* [ASSIGNMENT]: For the records below, tally the lines that contain "loadLocs" and give only that number.

--- INFORMATION Enclosed Below ---

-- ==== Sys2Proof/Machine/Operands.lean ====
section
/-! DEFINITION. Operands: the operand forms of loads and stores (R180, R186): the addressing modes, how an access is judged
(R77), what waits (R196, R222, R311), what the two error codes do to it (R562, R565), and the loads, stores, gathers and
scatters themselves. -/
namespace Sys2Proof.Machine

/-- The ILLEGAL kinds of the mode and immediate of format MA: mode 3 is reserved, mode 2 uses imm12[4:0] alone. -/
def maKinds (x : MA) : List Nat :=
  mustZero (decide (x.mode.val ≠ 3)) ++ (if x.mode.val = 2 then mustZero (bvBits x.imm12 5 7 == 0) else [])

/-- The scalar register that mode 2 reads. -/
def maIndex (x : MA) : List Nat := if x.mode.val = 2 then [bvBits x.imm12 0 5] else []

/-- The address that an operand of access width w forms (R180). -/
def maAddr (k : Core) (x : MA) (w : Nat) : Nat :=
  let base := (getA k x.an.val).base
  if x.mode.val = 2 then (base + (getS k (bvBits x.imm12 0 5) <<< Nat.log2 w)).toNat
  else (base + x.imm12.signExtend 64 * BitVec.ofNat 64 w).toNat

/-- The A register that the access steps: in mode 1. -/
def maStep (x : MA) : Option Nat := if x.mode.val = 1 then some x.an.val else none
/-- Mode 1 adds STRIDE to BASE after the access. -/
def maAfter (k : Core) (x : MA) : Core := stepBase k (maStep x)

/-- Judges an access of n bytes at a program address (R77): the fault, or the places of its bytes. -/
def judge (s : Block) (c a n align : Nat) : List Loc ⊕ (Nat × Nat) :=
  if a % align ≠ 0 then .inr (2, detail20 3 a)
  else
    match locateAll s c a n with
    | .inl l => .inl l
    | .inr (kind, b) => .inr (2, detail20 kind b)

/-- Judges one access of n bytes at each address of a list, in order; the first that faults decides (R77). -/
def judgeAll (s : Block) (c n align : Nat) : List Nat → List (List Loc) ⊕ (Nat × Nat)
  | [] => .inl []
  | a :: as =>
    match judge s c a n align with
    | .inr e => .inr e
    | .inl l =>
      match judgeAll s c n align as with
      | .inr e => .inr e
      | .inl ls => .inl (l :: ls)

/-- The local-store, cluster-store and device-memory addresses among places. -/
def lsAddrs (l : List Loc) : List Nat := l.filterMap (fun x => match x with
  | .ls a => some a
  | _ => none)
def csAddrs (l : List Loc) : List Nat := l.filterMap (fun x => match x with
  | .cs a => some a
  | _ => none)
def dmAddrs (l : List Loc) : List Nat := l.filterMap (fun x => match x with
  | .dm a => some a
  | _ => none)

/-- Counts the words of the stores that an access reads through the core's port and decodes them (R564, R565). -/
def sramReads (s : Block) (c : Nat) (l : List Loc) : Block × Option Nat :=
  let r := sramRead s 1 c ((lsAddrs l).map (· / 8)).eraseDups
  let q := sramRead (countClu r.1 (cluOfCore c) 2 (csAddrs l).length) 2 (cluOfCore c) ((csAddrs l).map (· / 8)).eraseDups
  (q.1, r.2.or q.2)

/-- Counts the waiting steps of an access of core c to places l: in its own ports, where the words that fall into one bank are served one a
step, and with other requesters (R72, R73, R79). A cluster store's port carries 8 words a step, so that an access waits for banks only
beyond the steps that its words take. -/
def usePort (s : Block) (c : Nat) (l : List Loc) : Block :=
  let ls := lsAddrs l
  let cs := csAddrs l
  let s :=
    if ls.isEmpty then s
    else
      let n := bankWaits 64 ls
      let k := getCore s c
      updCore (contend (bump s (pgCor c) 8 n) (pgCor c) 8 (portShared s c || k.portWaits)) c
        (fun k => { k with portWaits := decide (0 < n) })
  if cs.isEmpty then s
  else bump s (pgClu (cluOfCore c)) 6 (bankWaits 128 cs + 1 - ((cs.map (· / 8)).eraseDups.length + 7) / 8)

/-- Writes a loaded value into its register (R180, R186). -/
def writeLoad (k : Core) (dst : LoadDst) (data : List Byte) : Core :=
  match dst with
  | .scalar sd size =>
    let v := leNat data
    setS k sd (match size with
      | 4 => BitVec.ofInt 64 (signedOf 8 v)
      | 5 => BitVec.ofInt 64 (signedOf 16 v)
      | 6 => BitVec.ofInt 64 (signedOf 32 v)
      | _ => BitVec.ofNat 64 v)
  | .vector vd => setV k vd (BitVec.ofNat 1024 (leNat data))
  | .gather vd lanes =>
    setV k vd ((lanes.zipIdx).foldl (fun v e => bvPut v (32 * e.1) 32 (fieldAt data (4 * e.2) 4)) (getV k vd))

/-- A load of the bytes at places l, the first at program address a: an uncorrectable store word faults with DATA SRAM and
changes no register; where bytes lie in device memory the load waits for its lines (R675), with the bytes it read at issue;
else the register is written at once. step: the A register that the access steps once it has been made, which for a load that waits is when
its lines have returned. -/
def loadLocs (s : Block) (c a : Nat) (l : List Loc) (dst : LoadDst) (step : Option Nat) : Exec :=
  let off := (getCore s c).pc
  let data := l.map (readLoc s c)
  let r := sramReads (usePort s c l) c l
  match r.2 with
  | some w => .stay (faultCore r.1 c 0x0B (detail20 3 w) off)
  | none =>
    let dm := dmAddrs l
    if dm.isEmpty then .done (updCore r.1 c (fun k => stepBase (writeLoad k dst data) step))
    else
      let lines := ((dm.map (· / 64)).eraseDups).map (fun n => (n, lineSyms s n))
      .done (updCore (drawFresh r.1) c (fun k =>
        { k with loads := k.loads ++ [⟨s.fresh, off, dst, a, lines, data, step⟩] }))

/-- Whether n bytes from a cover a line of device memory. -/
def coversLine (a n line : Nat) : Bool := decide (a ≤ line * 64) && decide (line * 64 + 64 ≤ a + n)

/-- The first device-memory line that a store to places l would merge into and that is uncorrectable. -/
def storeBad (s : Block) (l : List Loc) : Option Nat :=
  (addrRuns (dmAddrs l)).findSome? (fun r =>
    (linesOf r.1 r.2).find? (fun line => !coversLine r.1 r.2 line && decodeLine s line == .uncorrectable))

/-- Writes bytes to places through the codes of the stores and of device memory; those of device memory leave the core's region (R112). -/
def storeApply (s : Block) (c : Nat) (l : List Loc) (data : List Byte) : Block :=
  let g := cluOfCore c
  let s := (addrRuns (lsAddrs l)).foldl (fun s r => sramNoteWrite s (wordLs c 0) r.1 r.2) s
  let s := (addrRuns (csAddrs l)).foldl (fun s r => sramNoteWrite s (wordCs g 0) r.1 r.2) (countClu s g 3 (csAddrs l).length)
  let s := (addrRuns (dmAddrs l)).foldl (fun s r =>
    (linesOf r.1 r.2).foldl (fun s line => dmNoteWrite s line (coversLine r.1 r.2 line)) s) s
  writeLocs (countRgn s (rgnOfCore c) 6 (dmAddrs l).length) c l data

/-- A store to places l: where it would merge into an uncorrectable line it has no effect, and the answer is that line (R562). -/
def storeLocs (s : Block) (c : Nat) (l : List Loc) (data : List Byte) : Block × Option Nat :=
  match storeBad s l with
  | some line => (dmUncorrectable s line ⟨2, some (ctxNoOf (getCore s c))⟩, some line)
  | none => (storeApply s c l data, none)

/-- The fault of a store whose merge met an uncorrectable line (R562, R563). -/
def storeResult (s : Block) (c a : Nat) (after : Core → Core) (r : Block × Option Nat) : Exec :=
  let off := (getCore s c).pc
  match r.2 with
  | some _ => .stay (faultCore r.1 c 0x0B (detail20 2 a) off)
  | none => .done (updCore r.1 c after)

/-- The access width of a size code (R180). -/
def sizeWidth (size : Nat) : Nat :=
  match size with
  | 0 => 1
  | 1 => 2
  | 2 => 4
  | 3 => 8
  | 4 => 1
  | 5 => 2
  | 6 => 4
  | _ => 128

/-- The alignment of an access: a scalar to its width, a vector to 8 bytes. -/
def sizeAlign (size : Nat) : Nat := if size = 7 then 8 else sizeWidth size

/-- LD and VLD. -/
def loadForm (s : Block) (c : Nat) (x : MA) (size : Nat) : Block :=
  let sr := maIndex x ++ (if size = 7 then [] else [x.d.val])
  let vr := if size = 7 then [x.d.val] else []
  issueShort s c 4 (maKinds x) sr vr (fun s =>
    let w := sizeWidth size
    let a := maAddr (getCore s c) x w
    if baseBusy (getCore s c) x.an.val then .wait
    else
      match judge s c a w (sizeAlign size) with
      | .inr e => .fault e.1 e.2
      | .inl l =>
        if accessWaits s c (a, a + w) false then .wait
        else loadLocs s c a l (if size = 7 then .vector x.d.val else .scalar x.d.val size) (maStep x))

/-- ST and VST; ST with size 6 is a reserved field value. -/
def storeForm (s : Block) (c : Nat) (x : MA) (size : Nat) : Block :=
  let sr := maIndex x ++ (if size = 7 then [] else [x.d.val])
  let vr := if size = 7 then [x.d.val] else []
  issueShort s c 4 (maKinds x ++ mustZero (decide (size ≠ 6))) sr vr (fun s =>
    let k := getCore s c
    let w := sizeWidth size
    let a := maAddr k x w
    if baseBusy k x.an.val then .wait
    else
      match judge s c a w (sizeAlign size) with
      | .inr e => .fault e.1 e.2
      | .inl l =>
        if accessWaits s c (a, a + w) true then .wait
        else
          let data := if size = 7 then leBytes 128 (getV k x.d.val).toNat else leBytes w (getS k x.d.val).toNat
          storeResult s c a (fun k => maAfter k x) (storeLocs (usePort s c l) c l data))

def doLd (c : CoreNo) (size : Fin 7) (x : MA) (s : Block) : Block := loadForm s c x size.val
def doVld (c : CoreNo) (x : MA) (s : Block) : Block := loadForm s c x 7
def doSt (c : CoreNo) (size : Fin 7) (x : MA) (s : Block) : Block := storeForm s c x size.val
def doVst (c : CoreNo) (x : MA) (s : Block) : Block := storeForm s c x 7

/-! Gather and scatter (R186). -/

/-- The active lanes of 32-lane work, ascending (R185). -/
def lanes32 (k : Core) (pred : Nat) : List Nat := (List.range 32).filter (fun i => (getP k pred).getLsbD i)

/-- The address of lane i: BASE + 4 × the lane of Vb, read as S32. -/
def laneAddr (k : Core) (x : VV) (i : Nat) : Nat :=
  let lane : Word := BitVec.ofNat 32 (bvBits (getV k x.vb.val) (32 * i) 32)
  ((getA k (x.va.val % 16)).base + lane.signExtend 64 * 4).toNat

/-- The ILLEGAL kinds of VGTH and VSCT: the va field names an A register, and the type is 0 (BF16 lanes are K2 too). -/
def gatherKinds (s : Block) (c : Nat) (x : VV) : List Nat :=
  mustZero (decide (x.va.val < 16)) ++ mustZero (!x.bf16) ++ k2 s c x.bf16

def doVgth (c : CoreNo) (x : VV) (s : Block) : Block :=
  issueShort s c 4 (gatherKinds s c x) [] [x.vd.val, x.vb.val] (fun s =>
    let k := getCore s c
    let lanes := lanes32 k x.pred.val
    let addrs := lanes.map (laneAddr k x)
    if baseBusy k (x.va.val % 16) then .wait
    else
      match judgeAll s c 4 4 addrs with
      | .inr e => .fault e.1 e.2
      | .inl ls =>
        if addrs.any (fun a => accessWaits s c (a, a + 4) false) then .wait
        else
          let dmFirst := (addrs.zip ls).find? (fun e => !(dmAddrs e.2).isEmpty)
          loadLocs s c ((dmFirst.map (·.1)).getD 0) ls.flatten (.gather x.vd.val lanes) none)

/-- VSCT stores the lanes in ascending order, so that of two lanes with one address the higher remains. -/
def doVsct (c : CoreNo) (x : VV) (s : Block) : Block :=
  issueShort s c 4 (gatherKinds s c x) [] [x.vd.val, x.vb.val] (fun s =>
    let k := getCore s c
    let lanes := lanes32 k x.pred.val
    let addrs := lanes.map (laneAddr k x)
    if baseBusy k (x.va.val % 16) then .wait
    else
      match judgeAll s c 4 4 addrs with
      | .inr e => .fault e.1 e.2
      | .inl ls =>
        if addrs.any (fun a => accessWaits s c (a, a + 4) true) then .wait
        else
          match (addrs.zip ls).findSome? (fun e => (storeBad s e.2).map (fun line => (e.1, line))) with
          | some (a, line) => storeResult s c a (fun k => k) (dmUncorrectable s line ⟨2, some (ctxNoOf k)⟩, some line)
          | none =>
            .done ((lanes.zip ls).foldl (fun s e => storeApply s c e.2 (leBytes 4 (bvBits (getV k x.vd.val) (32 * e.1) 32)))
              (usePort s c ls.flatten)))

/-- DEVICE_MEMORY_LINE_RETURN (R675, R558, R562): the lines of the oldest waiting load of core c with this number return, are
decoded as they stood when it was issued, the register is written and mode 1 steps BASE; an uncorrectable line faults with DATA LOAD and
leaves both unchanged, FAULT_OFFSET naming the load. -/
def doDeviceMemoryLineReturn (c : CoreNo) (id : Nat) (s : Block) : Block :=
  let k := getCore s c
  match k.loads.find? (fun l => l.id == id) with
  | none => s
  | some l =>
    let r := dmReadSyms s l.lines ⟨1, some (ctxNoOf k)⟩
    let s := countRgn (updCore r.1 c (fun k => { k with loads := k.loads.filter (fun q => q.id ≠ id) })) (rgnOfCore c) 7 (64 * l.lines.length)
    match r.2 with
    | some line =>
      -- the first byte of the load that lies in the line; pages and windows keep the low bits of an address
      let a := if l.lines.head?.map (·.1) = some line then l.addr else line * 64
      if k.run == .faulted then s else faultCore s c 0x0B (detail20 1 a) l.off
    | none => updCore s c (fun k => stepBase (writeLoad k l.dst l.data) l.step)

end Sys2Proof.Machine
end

--- End of Enclosed INFORMATION ---

* [RESPONSE]: 3